-- ==== Sys2Proof/Machine/Links.lean ====
section
/-!
DEFINITION. Links: guard times and windows (R209 to R217), channel-map updates (R228, R229), contacts and the drift bound (R208, R214,
R218), routes and ETX (R269, R270), frames to nodes and replies (R192, R238), booking (R193, R203, R213, R243), and the settlement of
ended transmit commands (R201, R244, R250).
-/

namespace Sys2Proof.Machine

/-! ### Guard times (R209 to R216) -/

/-- TB_SLEW_ACC of TB_AIR (R366). -/
def State.slewAcc (s : State) : Int := s.time.base[3].slew

/-- ΔA: the change of TB_AIR's slew accumulator since a record's last contact, as a signed difference modulo 2³² (R209, R366). -/
def State.slewSince (s : State) (r : FlockRec) : Int := wrap32 (s.slewAcc - r.drift.slewRef)

/-- b_eff of R210 in 0.01 ppm; an undefined T_b adds no temperature term. -/
def State.beff (s : State) (r : FlockRec) : Nat :=
  let dt : Nat := if r.drift.tb = -128 then 0 else (r.drift.lastTemp - r.drift.tb).natAbs
  max 200 (r.drift.b + s.cfgN Obj.MESH_DRIFT_TEMPCO * (dt + s.cfgN Obj.MESH_DRIFT_TSWING))

/-- g of R210 in µs for a drift bound in 0.01 ppm and an elapsed time in 0.5 ns. -/
def guardUs (beff elapsed : Nat) : Nat := 208 + (beff * elapsed + 199999999999) / 200000000000

/-- The elapsed time of R211 at an instant of TB_AIR. -/
def State.elapsed (s : State) (r : FlockRec) (t : HalfNs) : HalfNs :=
  let e := t - r.drift.since
  if r.cfg.cls = 0x0A then e else min e (3 * s.tSf)

/-- The start of a superframe's slot on TB_AIR, the superframe taken next to the present one (R187). -/
def State.slotAt (s : State) (asn slot : Nat) : HalfNs :=
  (s.air / s.tSf / 2 ^ 40 * 2 ^ 40 + asn) * s.tSf + slot * s.tSlot

/-- The path on which a record's link runs, for its preamble length; path 0 for a relayed node. -/
def linkPath (r : FlockRec) : Fin 6 := if h : r.link.path < 6 then ⟨r.link.path, h⟩ else 0

/-- T_exp of a node's frame in a slot that starts at `t0` (R209): T_SHR of the link's mode, with the preamble of its path. -/
def State.tExp (s : State) (r : FlockRec) (t0 : HalfNs) : Int :=
  t0 + 1000 * usHalfNs + tShr r.link.mode (s.preamble (linkPath r)) + s.slewSince r

/-- A window of a link: its limits around T_exp (R212, R216), in 0.5 ns. -/
def State.window (s : State) (r : FlockRec) (t0 : HalfNs) : Int × Int :=
  let te := s.tExp r t0
  let el := s.elapsed r te.toNat
  if r.link.st = 3 then
    let w : Int := min (guardUs (2 * s.beff r) el) (s.cfgN Obj.MESH_RESYNC_MAX) * usHalfNs
    (te - w, te + w)
  else
    let g : Int := guardUs (s.beff r) el * usHalfNs
    let c : Int := r.drift.pendC * 1000
    (te - g - max 0 (-c), te + g + max 0 c)

/-- The ASN of the link's next scheduled superframe at or after `asn` (R194). -/
def nextSched (r : FlockRec) (asn : Nat) : Nat :=
  if asn ≤ r.link.firstAsn then r.link.firstAsn
  else r.link.firstAsn + (asn - r.link.firstAsn + r.link.period - 1) / r.link.period * r.link.period

/-- The link has a scheduled slot in a superframe (R194). -/
def scheduledIn (r : FlockRec) (asn : Nat) : Bool :=
  r.link.period != 0 && decide (r.link.firstAsn ≤ asn) && (asn - r.link.firstAsn) % r.link.period == 0

/-- g of the next scheduled window exceeds half a slot (R215). -/
def State.guardTooWide (s : State) (r : FlockRec) : Bool :=
  let t0 := s.slotAt (nextSched r (s.asn + 1)) r.link.slot
  decide (s.tSlot < 2 * guardUs (s.beff r) (s.elapsed r (s.tExp r t0).toNat) * usHalfNs)

/-- Count a window that opens, in the class of its guard time (MESH_GUARD_HIST, Table SF-4). -/
def State.countWindow (s : State) (r : FlockRec) (t0 : HalfNs) : State :=
  let g := guardUs (s.beff r) (s.elapsed r (s.tExp r t0).toNat)
  let k : Fin 8 := if r.link.st = 3 then 7 else if g < 250 then 0 else if g < 500 then 1 else if g < 1000 then 2
    else if g < 2000 then 3 else if g < 4000 then 4 else if g < 8000 then 5 else 6
  { s with mesh := { s.mesh with guardNow := vmod s.mesh.guardNow k (· + 1) } }

/-! ### The windows of a link (R213, R217, R241) -/

/-- A window of the link opens in a superframe: a scheduled one, a retry window, or a search window that a beacon announced (R194, R217,
R241). -/
def State.windowIn (s : State) (f : Nat) (r : FlockRec) (n : Nat) : Bool :=
  scheduledIn r n || (s.mesh.retry.any fun w => w.flock == f && w.asn == n) || (r.link.st == 3 && s.mesh.search.contains (f, n))

/-- Of a window, the latest end E of the exchange that it opens: in the slot in which it ends (R193, R213). -/
def State.windowStop (s : State) (w : Int × Int) : Int := max w.2 ((s.slotEnd w.2.toNat : Nat) - 400 * usHalfNs : Int)

/-- A listening window of some link of the path overlaps [a, b) (R213): from window start − T_SHR to the latest end of the exchange it
opens, in the superframes around it. -/
def State.windowsOverlap (s : State) (p : Fin 6) (skip : Nat) (a b : HalfNs) : Bool :=
  s.flock.recs.any fun x =>
    let r := x.2
    x.1 != skip && r.link.st != 0 && r.link.path == p.val &&
      [s.asnAt a - 1, s.asnAt a, s.asnAt a + 1].any fun n =>
        s.windowIn x.1 r n &&
          let w := s.window r (s.slotAt n r.link.slot)
          decide (w.1 - tShr r.link.mode (s.preamble p) < b) && decide ((a : Int) < s.windowStop w)

/-- The superframe of the window of a link that a stamp falls in: one opens only while the path is on and the record in the cache (R213,
R263, R457). -/
def State.windowOf1 (s : State) (p : Fin 6) (t : HalfNs) (f : Nat) (r : FlockRec) : Option Nat :=
  if r.link.st = 0 ∨ r.link.path ≠ p.val ∨ !s.domOn (pathDomain p) ∨ !s.flock.cache.contains f then none
  else [s.asnAt t - 1, s.asnAt t, s.asnAt t + 1].find? fun n =>
    s.windowIn f r n &&
      let w := s.window r (s.slotAt n r.link.slot)
      decide (w.1 ≤ (t : Int)) && decide ((t : Int) < w.2)

/-- The listening window that caught a frame of a path, by its stamp: the window of its source's own link first, else of any link; Flock
number and scheduled superframe (R190). -/
def State.windowCatch (s : State) (p : Fin 6) (t : HalfNs) (own : Nat) : Option (Nat × Nat) :=
  match (s.recOf own).bind (s.windowOf1 p t own) with
  | some n => some (own, n)
  | none => s.flock.recs.findSome? fun x => (s.windowOf1 p t x.1 x.2).map fun n => (x.1, n)

/-! ### Channel maps (R226 to R229) -/

/-- The map and first channel in force on a path: the pending ones from the apply-ASN on (R228). -/
def State.mapInForce (s : State) (p : Fin 6) : Nat × Nat :=
  match s.mesh.per[p].update with
  | some u => if u.inForce then (u.map, u.c0) else (s.mesh.per[p].map, s.mesh.per[p].c0)
  | none => (s.mesh.per[p].map, s.mesh.per[p].c0)

/-- A link has switched to the pending map of its path: class A from the event named to it, class B and C from the apply-ASN (R228). -/
def switched (r : FlockRec) (u : ChUpdate) (asn : Nat) : Bool :=
  r.link.onPending || (if r.cfg.cls = 0x0A then (r.link.switchAt.map fun a => decide (a ≤ asn)).getD false else decide (u.applyAsn ≤ asn))

/-- The map and first channel that a link uses in a superframe (R226, R228). -/
def State.linkMap (s : State) (p : Fin 6) (r : FlockRec) (asn : Nat) : Nat × Nat :=
  match s.mesh.per[p].update with
  | some u => if switched r u asn then (u.map, u.c0) else (s.mesh.per[p].map, s.mesh.per[p].c0)
  | none => (s.mesh.per[p].map, s.mesh.per[p].c0)

/-- The links of a path outside DETACHED that have not confirmed the pending map (R229). -/
def State.unconfirmed (s : State) (p : Fin 6) : Nat :=
  (s.flock.recs.filter fun x => x.2.link.st != 0 && x.2.link.path == p.val && !x.2.link.confirmed).length

/-- Change the link fields of every record of a path. -/
def State.modLinks (s : State) (p : Fin 6) (g : FlockRec → FlockLink) : State :=
  { s with flock := { s.flock with recs := s.flock.recs.map fun (x : Nat × FlockRec) =>
    if x.2.link.path = p.val then (x.1, { x.2 with link := g x.2 }) else x } }

def State.modPer (s : State) (p : Fin 6) (g : PathMesh → PathMesh) : State :=
  { s with mesh := { s.mesh with per := vmod s.mesh.per p g } }

/-- Once the pending map is in force and every link of the path has confirmed or is DETACHED, the update is complete
(R229). -/
def State.chmapCheck (s : State) (p : Fin 6) : State :=
  match s.mesh.per[p].update with
  | some u =>
    if u.inForce ∧ s.unconfirmed p = 0 then
      let s1 := (s.cfgPut (inst Obj.MESH_CHMAP p) (scalar u.map)).cfgPut (inst Obj.MESH_CHMAP_C0 p) (scalar u.c0)
      let s2 := s1.modPer p fun x => { x with map := u.map, c0 := u.c0, update := none }
      (s2.modLinks p fun r => { r.link with onPending := false, switchAt := none, named := [] }).raise Ev.CHMAP_DONE p
    else s
  | none => s

/-- Start a channel-map update of a path (R227, R228): it applies LINK_CHMAP_LEAD superframes ahead. -/
def State.startUpdate (s : State) (p : Fin 6) (map c0 : Nat) : State :=
  let u : ChUpdate := ⟨map, c0, (s.asn + s.cfgN Obj.LINK_CHMAP_LEAD) % 2 ^ 40, false⟩
  (s.modPer p fun x => { x with update := some u }).modLinks p fun r =>
    if r.link.st = 0 then r.link else { r.link with onPending := false, confirmed := false, switchAt := none, named := [] }

/-! ### Link state changes (R215, R218, R230) -/

def State.setLinkState (s : State) (f st : Nat) : State :=
  s.modRec f fun r => { r with link := { r.link with st := st } }

/-- A link enters RESYNC (R215). -/
def State.enterResync (s : State) (f : Nat) : State :=
  ((s.setLinkState f 3).count Obj.MESH_RESYNC_COUNTS 0).raise Ev.LINK_RESYNC 0xFF f

/-- An ACTIVE link of this member's own whose next window would be too wide enters RESYNC; nothing is scheduled before TB_AIR is
established (R215, R369). -/
def State.resyncCheck (s : State) (f : Nat) : State :=
  match s.recOf f with
  | some r =>
    if r.link.st = 2 ∧ r.link.path < 6 ∧ r.link.period ≠ 0 ∧ 2 ≤ s.time.base[3].st ∧ s.guardTooWide r then s.enterResync f else s
  | none => s

/-- The same for every link (R215). -/
def State.resyncAll (s : State) : State := s.flock.recs.foldl (fun (s : State) (x : Nat × FlockRec) => s.resyncCheck x.1) s

/-- A link becomes DETACHED; its transactions end with a status, a removal has no more to do, and a channel-map update waits for it no
longer (R225, R229, R230, R232). -/
def State.detach (s : State) (f status : Nat) : State :=
  match s.recOf f with
  | none => s
  | some r =>
    let s1 := (s.modRec f fun r => { r with link := { r.link with st := 0, leave := none } }).endLinkTxns f status
    if h : r.link.path < 6 then s1.chmapCheck ⟨r.link.path, h⟩ else s1

/-! ### Contacts (R208, R214, R218) -/

/-- Of a rational that the record can hold only whole: its floor, or the next whole number by a free value. -/
def roundFree (num : Int) (den : Nat) (free : Nat) : Int :=
  let q := num / (den : Int)
  if q * (den : Int) = num then q else if free % 2 = 0 then q else q + 1

/-- The learned bound after a contact, in 0.01 ppm rounded up (R214): `e` in 0.5 ns, `dt` in 0.5 ns, `h` twice the
distance of T_avg from T_b in °C, `k` K_T in 0.01 ppm/°C. -/
def learnBound (b : Nat) (e : Int) (dt k h : Nat) : Nat :=
  let num : Nat := 2 * (e.natAbs - 40000) * 100000000 - k * h * dt
  let den : Nat := 2 * dt
  if b * den < num then min 25000 ((5 * num + 4 * den - 1) / (4 * den))
  else max 200 ((28 * b * den + 5 * num + 32 * den - 1) / (32 * den))

/-- The timing error of a contact: measured against T_exp or T_exp + c, whichever is nearer (R212), in 0.5 ns. -/
def timingError (stamp tExp c : Int) : Int :=
  let a := stamp - tExp
  let b := stamp - (tExp + c)
  if b.natAbs < a.natAbs then b else a

/-- A time in 0.5 ns in units of 0.5 µs, rounded to nearest and saturated at ±32,767 (R208). -/
def toTiming (e : Int) : Int := max (-32767) (min 32767 ((e + 500) / 1000))

/-- Apply a contact to a record: contact fields, bound, temperature (R208, R214); the first contact of a link has none before it, so it
leaves the bound. `stat` is the NODESTAT report, none for an acknowledgement (R182). -/
def State.contactRec (s : State) (r : FlockRec) (stamp : HalfNs) (e : Int) (stat : Option (Int × Nat × Nat)) :
    FlockRec :=
  let d := r.drift
  let dt := stamp - ts96Half d.lastContact
  let t2 : Int := match stat with | some (t, _, _) => d.lastTemp + t | none => 2 * d.lastTemp
  let fr := s.draw.1
  let d1 : FlockDrift :=
    if d.lastContact = 0 ∨ dt < 60 * secHalfNs then d
    else
      let tb := if d.tb = -128 then roundFree t2 2 fr else d.tb
      { d with
        b := learnBound d.b e dt (s.cfgN Obj.MESH_DRIFT_TEMPCO) (t2 - 2 * tb).natAbs
        tb := roundFree (30 * tb + t2) 32 (fr / 2) }
  let d2 : FlockDrift := { d1 with
    lastContact := ts96 stamp, since := stamp, lastE := toTiming e, pendC := 0, slewRef := s.slewAcc, misses := 0,
    lastTemp := match stat with | some (t, _, _) => t | none => d.lastTemp
    lastSupply := match stat with | some (_, v, _) => v | none => d.lastSupply
    lastMissed := match stat with | some (_, _, m) => m | none => d.lastMissed }
  { r with drift := d2, superv := stamp, dirty := true }

/-- A contact of a link (R208, R215, R218): the record is updated, a JOINING link becomes ACTIVE, a RESYNC link returns; a link whose next
window is too wide all the same enters RESYNC. -/
def State.contact (s : State) (f : Nat) (stamp : HalfNs) (e : Int) (stat : Option (Int × Nat × Nat)) : State :=
  match s.recOf f with
  | none => s
  | some r =>
    let s1 := (s.setRec f (s.contactRec r stamp e stat)).drawn
    let s2 := { s1 with mesh := { s1.mesh with retry := s1.mesh.retry.filter fun w => w.flock ≠ f } }
    (if r.link.st = 1 then s2.setLinkState f 2
    else if r.link.st = 3 then
      ((s2.setLinkState f 2).count Obj.MESH_RESYNC_COUNTS 1).raise Ev.LINK_RESYNC_DONE 0xFF f
    else s2).resyncCheck f

/-- ETX after an event of R270. -/
def etxStep (p : Nat) (ok : Bool) : Nat := if ok then p + (65536 - p) / 16 else p - (p + 15) / 16

def etxOf (p : Nat) : Nat := if p = 0 then 0xFFFF else min 0xFFFF ((128 * 65536 + p - 1) / p)

def State.etxEvent (s : State) (f : Nat) (ok : Bool) : State :=
  s.modRec f fun r =>
    let p := etxStep r.route.ratio ok
    { r with route := { r.route with ratio := p, etx := etxOf p } }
◇ ◇ ◇
[Instructions for the task] Read the listing above, then copy every line that includes the string "unconfirmed".

[Output]
def State.unconfirmed (s : State) (p : Fin 6) : Nat :=
    if u.inForce ∧ s.unconfirmed p = 0 then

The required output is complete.